He says the trespassing accusation shows a lack of "credibility, veracity and honor" on the part of the pipeline company.
State Police spokesman David Procopio said in an email that the Berkshire District Attorney's Office had explained its reasoning for its agreement with Renner.
"We understand and respect that various factors are taken under consideration by prosecutors in adjudicating cases like these," he wrote, noting that the six-month continuance without a finding "is not an uncommon disposition."
Despite his own client's experience, Zlatnik said everything had been mostly handled well by all parties and "presents a model of positive civil disobedience for the rest of the country to follow."
"You had half a year's worth of significant protest actions in a tiny little town," he said. "Police acted in a reserved way, and the DA's office exerted discretion. Everyone was acquitted, no one was injured, and there was no significant property damage. It was a model demonstration."
It didn't stop the pipeline, as some had hoped. But Zlatnik said he is not so sure it didn't have an impact.

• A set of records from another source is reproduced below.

/-- A symbol has depth 0 exactly when its frequency is 0; a lone symbol has depth 1 (43 R107, R108). -/
def Obligations.UsedSymbolsHaveDepths : Prop :=
  ∀ freq : List Nat,
    (∀ s, s < 512 → (depthAt (buildFromFreq freq).depth s = 0 ↔ freqAt freq s = 0)) ∧
    (∀ s, usedSymbols freq = [s] → depthAt (buildFromFreq freq).depth s = 1)

/-- 43 R113: with no clamp the depth sum is 1 for two or more symbols, and one half for one symbol (in units of
`2^-255`). -/
def Obligations.DepthSumIsOne : Prop :=
  ∀ freq : List Nat, (buildFromFreq freq).clamped = false →
    (2 ≤ (usedSymbols freq).length → depthSum (buildFromFreq freq).depth = 2 ^ 255) ∧
    ((usedSymbols freq).length = 1 → depthSum (buildFromFreq freq).depth = 2 ^ 254)

/-- 43 R111: no payload the block accepts has a raw depth above 255, so CLAMP is 0 after the completion step of every
run. -/
def Obligations.ClampIsUnreachable : Prop :=
  (∀ (p : List Byte) (k : Word), p.length ≤ 2 ^ 30 →
    (encodePayload p k).clamped = false ∧
    ∀ sd, sd ∈ rawDepthsOf (count (findMatches p)) → sd.2 ≤ 255) ∧
    ∀ (s t : State) (rest : List Event), s.params.wf = true → s.busy = true → s.agenda = .engine :: rest →
      step s = .next t → t.clamp = false

/-- 44 R116: with no clamp every code fits its length and no code is the beginning of another. -/
def Obligations.CodesAreBeginningFree : Prop :=
  ∀ freq : List Nat, (buildFromFreq freq).clamped = false →
    let depth := (buildFromFreq freq).depth
    let code := assignCodes depth
    ∀ s, s ∈ codedSymbols depth → codeAt code s < 2 ^ depthAt depth s ∧
      ∀ t, t ∈ codedSymbols depth → s ≠ t →
        ¬ (bitsMsb (codeAt code s) (depthAt depth s) <+: bitsMsb (codeAt code t) (depthAt depth t))

/-- The coding order holds each symbol with a depth once, by depth and then by symbol (44 R114); its first code is 0, each
next code is the one before plus one, shifted left by the growth of the depth (44 R115, R117); and the code table holds these
codes. -/
def Obligations.CodesAreCanonical : Prop :=
  ∀ depth : List Byte,
    ((assigned depth).map Prod.fst).Perm (codedSymbols depth) ∧
    (∀ s c, (s, c) ∈ assigned depth → codeAt (assignCodes depth) s = c) ∧
    (∀ s c, (assigned depth)[0]? = some (s, c) → c = 0) ∧
    ∀ i s s' c c', (assigned depth)[i]? = some (s, c) → (assigned depth)[i + 1]? = some (s', c') →
      (depthAt depth s < depthAt depth s' ∨ (depthAt depth s = depthAt depth s' ∧ s < s')) ∧
      c' = (c + 1) <<< (depthAt depth s' - depthAt depth s)

/-- The bitstream is the tokens in order and then fewer than eight 0 bits, in `ceil(nbits / 8)` bytes (30 R61, 45 R121,
R124, R125). -/
def Obligations.BitstreamIsTheTokens : Prop :=
  ∀ (code : List Nat) (depth : List Byte) (s : List Match),
    (∃ pad, pad < 8 ∧ bitsOf (pack s code depth) = s.flatMap (token code depth) ++ List.replicate pad false) ∧
    (pack s code depth).length = ceilDiv (nbits depth s) 8

/-- The two sums for the bit count agree (45 R125): by records, and by frequencies with 12 bits per backreference. -/
def Obligations.BitCountFollowsFromFrequencies : Prop :=
  ∀ (depth : List Byte) (s : List Match),
    nbits depth s =
      ((List.range 512).map fun i => freqAt (count s) i * depthAt depth i).sum + 12 * (s.filter Match.isRef).length

/-- The fields of the container and its length (46 R127 to R134), the size and count fields for every payload the block
accepts. -/
def Obligations.ContainerHasItsLayout : Prop :=
  ∀ (p : List Byte) (k : Word),
    let cont := (encodePayload p k).container
    let depth := (buildDepths (findMatches p)).depth
    cont.take 16 = [0x44#8, 0x53#8, 0x43#8, 0x20#8, 0x46#8, 0x4F#8, 0x52#8, 0x4D#8,
      0x41#8, 0x54#8, 0x20#8, 0x31#8, 0x2E#8, 0x30#8, 0x30#8, 0x00#8] ∧
    u32At cont 16 = k ∧
    (p.length ≤ 2 ^ 30 → (u32At cont 20).toNat = p.length ∧ (u32At cont 24).toNat = (findMatches p).length) ∧
    (cont.drop 28).take 4 = [0#8, 0#8, 0#8, 0#8] ∧
    (∀ i, i < 512 → cont[32 + i]? = some (depth.getD i 0#8 + (ksSeq k).getD i 0#8)) ∧
    cont.drop 544 = pack (findMatches p) (assignCodes depth) depth ∧
    cont.length = 544 + ceilDiv (nbits depth (findMatches p)) 8

/-- 46 R137: decoding the container of any payload the block accepts gives the payload back. -/
def Obligations.DecodeOfContainerIsPayload : Prop :=
  ∀ (p : List Byte) (k : Word), p.length ≤ 2 ^ 30 → decodeContainer (encodePayload p k).container = some p

/-- At each position the parse emits what EMIT makes of BEST there (42 R94, R96, R97): the backreference of the best length and
offset if that length is at least 3, else the literal byte. -/
def Obligations.RecordsFollowBest : Prop :=
  ∀ (p : List Byte) (pre post : List Match) (m : Match), findMatches p = pre ++ m :: post →
    let q := (pre.map Match.len).sum
    (3 ≤ (best p q).1 → ∃ v f, m = .ref v f ∧ v.toNat + 2 = (best p q).1 ∧ (best p q).2 = some (f.toNat + 2)) ∧
    ((best p q).1 < 3 → ∃ v, m = .lit v ∧ p[q]? = some v)
end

"It changes the actuarial value of further pipelines," he said, noting all the money Tennessee Gas had to pay the state, attorneys and state police. "It could create a long-term financial disincentive."
And Renner, a landscaper who also teaches permaculture and grows his own food, says that just living a life of consciousness and conservation might be just as effective as lying in the road to stop a pipeline truck.
"Just doing all that is going to raise people's awareness," he said.